2. Left click on ALL PROGRAMS and take your mouse’s cursor up to ACCESSORIES.
3. Left click on ACCESSORIES see it pop out to the side with more choices.
4. Left click on SYSTEM TOOLS see it pop out to the side with more choices.
5. Go to and Left click on DISK CLEANUP.
a. When you click on DISK CLEANUP it begins to interrogate your hard drive and when it is finished it gives you a checkbox of items to remove from your drive. Most of the ones you do want to clean up are already checked so you really don’t have to do much except say OK. See the small box in the picture below. Do that often and your computer will run more efficiently.

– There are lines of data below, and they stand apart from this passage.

/-- States of a cell (R397). -/
inductive CellState where
  /-- On the free list. -/
  | free
  /-- Part of a signature that is not yet linked. -/
  | build
  /-- Part of a linked signature and not yet read past. -/
  | queued
  /-- Read past, kept behind a bookmark. -/
  | held
  deriving DecidableEq, Repr

/-- The cells of a queue in state HELD: read past, not yet released (R408). -/
def qHeld (x : Queue) : List Nat :=
  x.behind.flatMap (fun g => g.cells.drop g.gone) ++ (match x.sigs with
    | g :: _ => if x.bm then (g.cells.take g.left).drop g.gone else []
    | [] => [])

/-- The cell table: the state of cell `c` and its owner (R397). -/
def cellEntry (c : Nat) (s : State) : CellState × Nat :=
  let own := fun (e : Nat × Queue) =>
    if e.2.opens.any (fun g => g.cells.contains c) then some (CellState.build, e.1)
    else if (qHeld e.2).contains c then some (CellState.held, e.1)
    else if e.2.sigs.any (fun g => (g.cells.drop g.gone).contains c) then some (CellState.queued, e.1)
    else none
  (s.qmg.queues.findSome? own).getD (.free, 0)

/-- The bytes of the last word beyond DROP cleared (R399). -/
def sigPad (drop : Nat) (ws : List Word) : List Word :=
  match ws.reverse with
  | [] => []
  | w :: t => ((w &&& Word.mask (31 - 8 * drop) 0) :: t).reverse

/-- The producer's signature closed with DROP (R399, R403), with TRUNC for `drop` 4 and above; one not yet linked goes to
the tail of its queue. -/
def qClose (q : Nat) (p : Prod) (drop : Nat) (s : State) : State :=
  let x := s.queue q
  if x.ended.contains p then s.setQueue q { x with ended := x.ended.filter (fun e => !(e == p)) }
  else match qOpenOf x p with
    | none => s
    | some g =>
      let n := g.words.length
      let past := decide (n = 16384 ∧ drop % 4 = 0)
      let len := if past then 65535 else 4 * n - (if n = 0 then 0 else drop % 4)
      let f := fun h : Sig => { h with closed := true, len := len, shut := s.tick, trunc := h.trunc || decide (4 ≤ drop),
                                       words := sigPad (if past then 1 else if n = 0 then 0 else drop % 4) h.words }
      let linked := x.sigs.any (fun h => !h.closed && h.prod == p)
      let x' := if linked then qMapOpen p f x
        else { x with opens := x.opens.filter (fun h => !(h.prod == p)), sigs := x.sigs ++ [f g] }
      let s := (s.setQueue q x').when past (State.bump (F.QMG_QCNT_DISC q) (F.QMG_QCNT_DS_SAT q))
      qCutThrough q (if linked then qSettle q s else s)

6. You will see another screen after DISK CLEAN has scanned and compressed what files it can on your hard drive it will show another screen where you can click to choose what you want to remove from what can be removed from your hard drive.

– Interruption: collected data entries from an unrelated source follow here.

/-- A source's value of the next tick, unless its engine withheld it in this tick (R145). -/
def fchPut (src : Nat) (w : Word) (s : State) : State := if s.fch.eng.held.contains src then s else s.produce src w

/-- What an engine with no guard left makes of a fresh value, `last` being the last good one: the ramp to 0 of a FAULTED engine, the
ramp-in of a restarted one (R145). -/
def fchRamp (fresh last : Word) (s : State) : Word :=
  let e := s.fch.eng
  if e.faulted then (if rampRests e.w then zeroTag tSUB else addTag (weigh (rampWeight e.w) last) (tSUB ||| tFAD))
  else if rampRests e.w then fresh else addTag (weigh (rampWeight e.w) fresh) tFAD

/-- The gain FGAIN, in 0.01 dB, exact at 0 (R135; log entry 3). -/
def fineGain (g v : Int) : Int := if g = 0 then v else Config.real "fineGain" [g, v]

/-- The final stage of a bank, read from the input delay line, and its fine gain (R129, R135): the filter is open (log entry 3). -/
def audBankOut (d b tag : Nat) (s : State) : Word :=
  let raw := Config.real "finalStage" ((s.fld (F.FCH_ABANK_PRESET d b) : Int) :: (s.tick : Int) :: (s.aud d).line)
  sample (fineGain (s.int (F.FCH_ABANK_FGAIN d b)) raw) tag

/-- Whether a damaged sample lies in the window of a preset, 8 merge-rate samples to a value (R137, R145). -/
def audHurt (d b : Nat) (s : State) : Bool :=
  (s.aud d).bad.any (fun a => decide (a < 8 * audSettle (s.fld (F.FCH_ABANK_PRESET d b))))

/-- Whether a swap crossfade mixes both banks in this value (R141). -/
def audMixes (d : Nat) (s : State) : Bool := (s.aud d).xfade && !rampRests (s.aud d).xf

/-- The value of the live bank, or of both banks in a crossfade (R141). -/
def audMix (d tag : Nat) (s : State) : Word :=
  let b := audBank d s
  let y := audBankOut d b tag s
  if audMixes d s then
    let o := audBankOut d (1 - b) tag s
    let w : Int := (rampWeight (s.aud d).xf : Int)
    sample (roundEven (sval y * w + sval o * (2 ^ 27 - w)) 27) (stag y ||| stag o)
  else y

/-- The high-pass stage (R134): what it outputs and the state it keeps; code 0 bypasses it, the state resting (log entry 100). -/
def highPass (code : Nat) (st v : Int) : Int × Int :=
  if code = 0 then (v, st)
  else (Config.real "highPass" [(code : Int), st, v], Config.real "highPassState" [(code : Int), st, v])

/-- The crossfade of a decimator one value on. -/
def audStep (d : Nat) (s : State) : State := s.setAud d { s.aud d with xf := rampStep (s.aud d).xf }

/-- Polarity of a decimator's value: INVERT of its input (R128; log entry 100). -/
def audSign (d : Nat) (v : Int) (s : State) : Int := if d < 32 ∧ s.on (F.AIN_CFG_INVERT d) then -v else v

/-- A value of a decimator with given tag and channel weight (R129, R134, R135, R138, R145). -/
def audValue (d tag wt : Nat) (s : State) : State :=
  let s := audStep d s
  let x := s.aud d
  let marked := decide (0 < x.uns) || x.marks.any (fun m => decide (m.1 ≤ s.tick + 1 ∧ s.tick + 1 < m.2))
  let hurt := audHurt d (audBank d s) s || (audMixes d s && audHurt d (1 - audBank d s) s)
  let y := audMix d ((tag ||| (if marked then tUNS else 0)) ||| (if hurt then tSUB else 0)) s
  let (v, hp) := highPass (s.fld (F.FCH_ACFG_HPF d)) x.hp (sval y)
  let fresh := weigh wt (sample (audSign d v s) (stag y))
  let out := fchRamp fresh x.last s
  let s := s.setAud d { x with uns := x.uns - 1, since := min 4096 (x.since + 1), hp := hp,
                               last := if s.fch.eng.faulted then x.last else fresh }
  fchPut (0x010 + d) out (s.setOn (F.FCH_ASTAT_UNS d) (stag out / 8 == 1))

/-- A decimator outputs a fixed word. -/
def audFixed (d : Nat) (w : Word) (s : State) : State :=
  fchPut (0x010 + d) w ((audStep d s).setOn (F.FCH_ASTAT_UNS d) (stag w / 8 == 1))

/-- Whether an audio decimator is on, and whether the image turns it on. -/
def audUsed (d : Nat) (s : State) : Bool := if d < 32 then s.on (F.AIN_CFG_MODE d) else s.fld F.PDM_CFG_MIC_EN / 2 ^ (d - 32) % 2 == 1
def audImage (d : Nat) (s : State) : Bool :=
  if d < 32 then imageFld (F.AIN_CFG_MODE d) s != 0 else imageFld F.PDM_CFG_MIC_EN s / 2 ^ (d - 32) % 2 == 1

/-- Whether a press in flight freezes the bank of an audio decimator that the image selects (R140). -/
def audPressing (d : Nat) (s : State) : Bool :=
  s.press.banksFrozen && audImage d s && (!audUsed d s || imageFld (F.FCH_ACFG_ACT_BANK d) s != audBank d s)

/-- FROZEN of an audio decimator (R140, R157). -/
def audFrozenShow (d : Nat) (s : State) : State := s.setOn (F.FCH_ASTAT_FROZEN d) ((s.aud d).xfade || audPressing d s)

/-- A pressed ACT_BANK of an audio decimator (R138, R141): the crossfade starts, or reverses where one is under way. -/
def audSwap (d bank : Nat) (s : State) : State :=
  let x := s.aud d
  let old := audBank d s
  if old = bank then s
  else
    let len := 8 * s.fld (F.FCH_ACFG_SWAP_XF d)
    let differ := s.fld (F.FCH_ABANK_PRESET d old) ≠ s.fld (F.FCH_ABANK_PRESET d bank)
    let back := x.xfade && !rampRests x.xf
    let xf : Ramp := if back then { pos := x.xf.len - x.xf.pos, len := x.xf.len, up := true }
      else { pos := 0, len := len, up := true }
    let s := (s.setFld (F.FCH_ASTAT_LIVE_BANK d) bank).bump (F.FCH_ACNT_SWAP_CNT d) (F.FCH_ACNT_SW_SAT d)
    let s := s.setFld (F.FCH_ASTAT_DLY d) (audDly (audPreset d s))
    let ns := audSettle (audPreset d s)
    let mark := max (if differ then max 1 (xf.len - xf.pos) else 0) (if differ then ns - x.since else 0)
    let fades := !rampRests xf
    let s := s.setAud d { x with xfade := fades, xf := xf, uns := max x.uns mark }
    -- a cut needs no crossfade: the swap is done (SWAP_XF = 0)
    audFrozenShow d ((s.setOn (F.FCH_ASTAT_XFADE d) fades).when (!fades) (State.raise (Pg.fchAudio d) 1))

/-- The end of a swap crossfade: the outgoing bank is released (R141). -/
def audSwapEnd (d : Nat) (s : State) : State :=
  let x := s.aud d
  if x.xfade && rampRests x.xf then
    (audFrozenShow d ((s.setAud d { x with xfade := false }).setFld (F.FCH_ASTAT_XFADE d) 0)).raise (Pg.fchAudio d) 1
  else s

/-- Reference instants and stamps are counted in core cycles from TICK 0. -/
def cycles (tick cyc : Nat) : Int := (tick * 5120 + cyc : Nat)

/-- Delay of a control channel's bank in core cycles: preset and median (R152). -/
def ctlD (c bank : Nat) (s : State) : Int :=
  ((ctlDelay (s.fld (F.FCH_CBANK_PRESET c bank)) + 4 * s.fld (F.FCH_CBANK_MED c bank)) * 5120 : Nat)

/-- The fields of comparator `k` of channel `c`. -/
def thrState (c k : Nat) : Fld := if k = 0 then F.FCH_CSTAT_STATE0 c else F.FCH_CSTAT_STATE1 c
def thrAmbig (c k : Nat) : Fld := if k = 0 then F.FCH_CSTAT_AMBIG0 c else F.FCH_CSTAT_AMBIG1 c
def thrForced (c k : Nat) : Fld := if k = 0 then F.FCH_CSTAT_FORCED0 c else F.FCH_CSTAT_FORCED1 c

/-- Comparator `k` of a control channel. -/
def CtlCh.comp (x : CtlCh) (k : Nat) : CompSt := if k = 0 then x.c0 else x.c1
def CtlCh.setComp (x : CtlCh) (k : Nat) (v : CompSt) : CtlCh := if k = 0 then { x with c0 := v } else { x with c1 := v }

/-- A comparator back to UNDECIDED; DECIDE_T counts afresh (R147). -/
def thrReset (c k : Nat) (s : State) : State :=
  let x := s.ctl c
  (((s.setCtl c (x.setComp k { (x.comp k) with since := none, gap := true })).setFld (thrState c k) 0).setFld
    (thrAmbig c k) 0).setFld (thrForced c k) 0

/-- An event of a control channel posted (R154, R155). -/
def evPost (c : Nat) (stamp : Int) (kind flags : Nat) (val : Word) (s : State) : State :=
  let s := { s with fch := { s.fch with events := s.fch.events ++ [EvRec.mk c stamp kind flags val] } }
  (s.bump (F.FCH_CCNT_EV_CNT c) (F.FCH_CCNT_EV_SAT c)).raise (Pg.fchCtl c) 2

/-- An open peak span closed with its PEAK event (R150). -/
def peakClose (c : Nat) (s : State) : State :=
  let x := s.ctl c
  match x.peak with
  | none => s
  | some (_, w, t, fl) => evPost c t 11 fl w (s.setCtl c { x with peak := none })

/-- Whether a control channel is on, and whether a press in flight freezes the bank that the image selects (R140). -/
def ctlUsed (c : Nat) (s : State) : Bool := s.on (F.FCH_CCFG_SRC_CONV c)
def ctlPressing (c : Nat) (s : State) : Bool :=
  s.press.banksFrozen && imageFld (F.FCH_CCFG_SRC_CONV c) s != 0
    && (!ctlUsed c s || imageFld (F.FCH_CCFG_ACT_BANK c) s != s.fld (F.FCH_CSTAT_LIVE_BANK c))

/-- FROZEN of a control channel (R140, R157). -/
def ctlFrozenShow (c : Nat) (s : State) : State := s.setOn (F.FCH_CSTAT_FROZEN c) ((s.ctl c).swap.isSome || ctlPressing c s)

/-- A swap that waits takes effect: the new bank is live and both are released (R142). -/
def ctlSwapLand (c : Nat) (s : State) : State :=
  match (s.ctl c).swap with
  | none => s
  | some b =>
    ctlFrozenShow c (((s.setCtl c { s.ctl c with swap := none }).setFld (F.FCH_CSTAT_LIVE_BANK c) b).setFld (F.FCH_CCFG_ACT_BANK c) b)

/-- The slot of the entry that a control channel takes, and the ticks from its sampling to its delivery (R159, R161). -/
def ctlSlot (c : Nat) (s : State) : Nat := s.fld (F.FCH_CCFG_SRC_ENTRY c) % 20 + 1
def ctlLag (c : Nat) (s : State) : Nat := if ctlSlot c s < 8 then 1 else 2

/-- The first tick from `t` on in which a sample of the channel's entry is delivered (R131, R159, R161). -/
def ctlFirst (c t : Nat) (s : State) : Nat := t + (s.fld (F.FCH_CCFG_SRC_ENTRY c) / 20 + ctlLag c s + 3 * t) % 4

/-- A start of a control channel, or a change of its source: a swap that waits takes effect, the history is cleared, the comparators are
UNDECIDED, the span is closed without an event (R139, R142; log entry 100). -/
def ctlStart (c : Nat) (s : State) : State :=
  let s := ctlSwapLand c s
  let on := s.on (F.FCH_CCFG_SRC_CONV c)
  let s := s.setCtl c { on := on, expect := ctlFirst c (s.tick + 4) s }
  let s := (thrReset c 1 (thrReset c 0 s)).setFld (F.FCH_CSTAT_STALL c) 0
  if on then s else s.produce (0x040 + c) 0

/-- The median of the newest `N` raw samples: the word with the middle value (R146). -/
def medianOf (ws : List Word) : Word :=
  let sorted := ws.foldl (fun (acc : List Word) w => acc.takeWhile (fun v => sval v ≤ sval w) ++ [w]
    ++ acc.dropWhile (fun v => sval v ≤ sval w)) []
  sorted.getD (sorted.length / 2) 0

/-- Nearest integer of `a / b`, `b > 0`; ties go up. -/
def roundDiv (a b : Int) : Int := (2 * a + b).fdiv (2 * b)

/-- Whether bank `b` is not the bank of the value evaluated before (R155). -/
def ctlSwapped (c b : Nat) (s : State) : Bool := (s.ctl c).has && (s.ctl c).bank != b

/-- The flags SWAP and SUB of a record of value `y` from bank `b` (R155). -/
def evFlags (c b : Nat) (y : Word) (s : State) : Nat := (if ctlSwapped c b s then 2 else 0) + (if stag y / 4 % 2 = 1 then 4 else 0)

a. NOTE: the first three or four bar movements showing work done may take what seems like a long time then suddenly finish quickly. Don’t despair if it seems that it will take forever for it to finish – it doesn’t.
Check off everything except maybe PASSWORDS if you want them remembered. Then click OK. Now it will go along removing stray files, empty files, temporary files, etc. until it is finished.
7. When DISK CLEANUP is finished it goes away like magic.
8. Now got back to START/ACCESSORIES/SYSTEM TOOLS and Left click on DISK DEFRAGMENTER.
Long story - simple concept; if the computer is allowed to become infected with too many fragments of files it will forget that it is a computer and become a teapot once again. Defragmentation or DEFRAG for short takes awhile to accomplish now that we have hard drives counting in the hundreds of gigabytes but it is vital to the continued functioning of your DOS-based Windows computer.
9. You will want to just choose DEFRAGMENT not ANALYZE. If you are doing this every week or two the Defrag program with analyze your hard drive first then automatically defragment it.
10. When it has finished defragging your hard drive, it will wait for you to either print the report it has created of files which might not have been able to be defragmented or not print the file.
11. If you choose not to print the file, just X out of it by clicking on the big red X.
Now you know how to keep your computer’s hard drive from turning your $3,000.00 computer into a tea pot.
Enjoy your computer, learn to use it, take care of it. The computer is the backbone of your practice. Without it, the device doesn’t work the great software is gone and you will need to have a repair person come out to reinstall your operating system, then you or they will need to reload all the programs you had on that computer including your very expensive software and you will lose all your client data files as well. So it is my sincere hope that you will do three things regularly:
1. Write down your client information just in case you lose your program and data files.
2. Run DISK CLEANUP every week or two on a regular schedule.
3. Run DISK DEFRAGMENTER every week or two on a regular schedule.
You don’t want your hard drive to look like the one at the beginning of this article.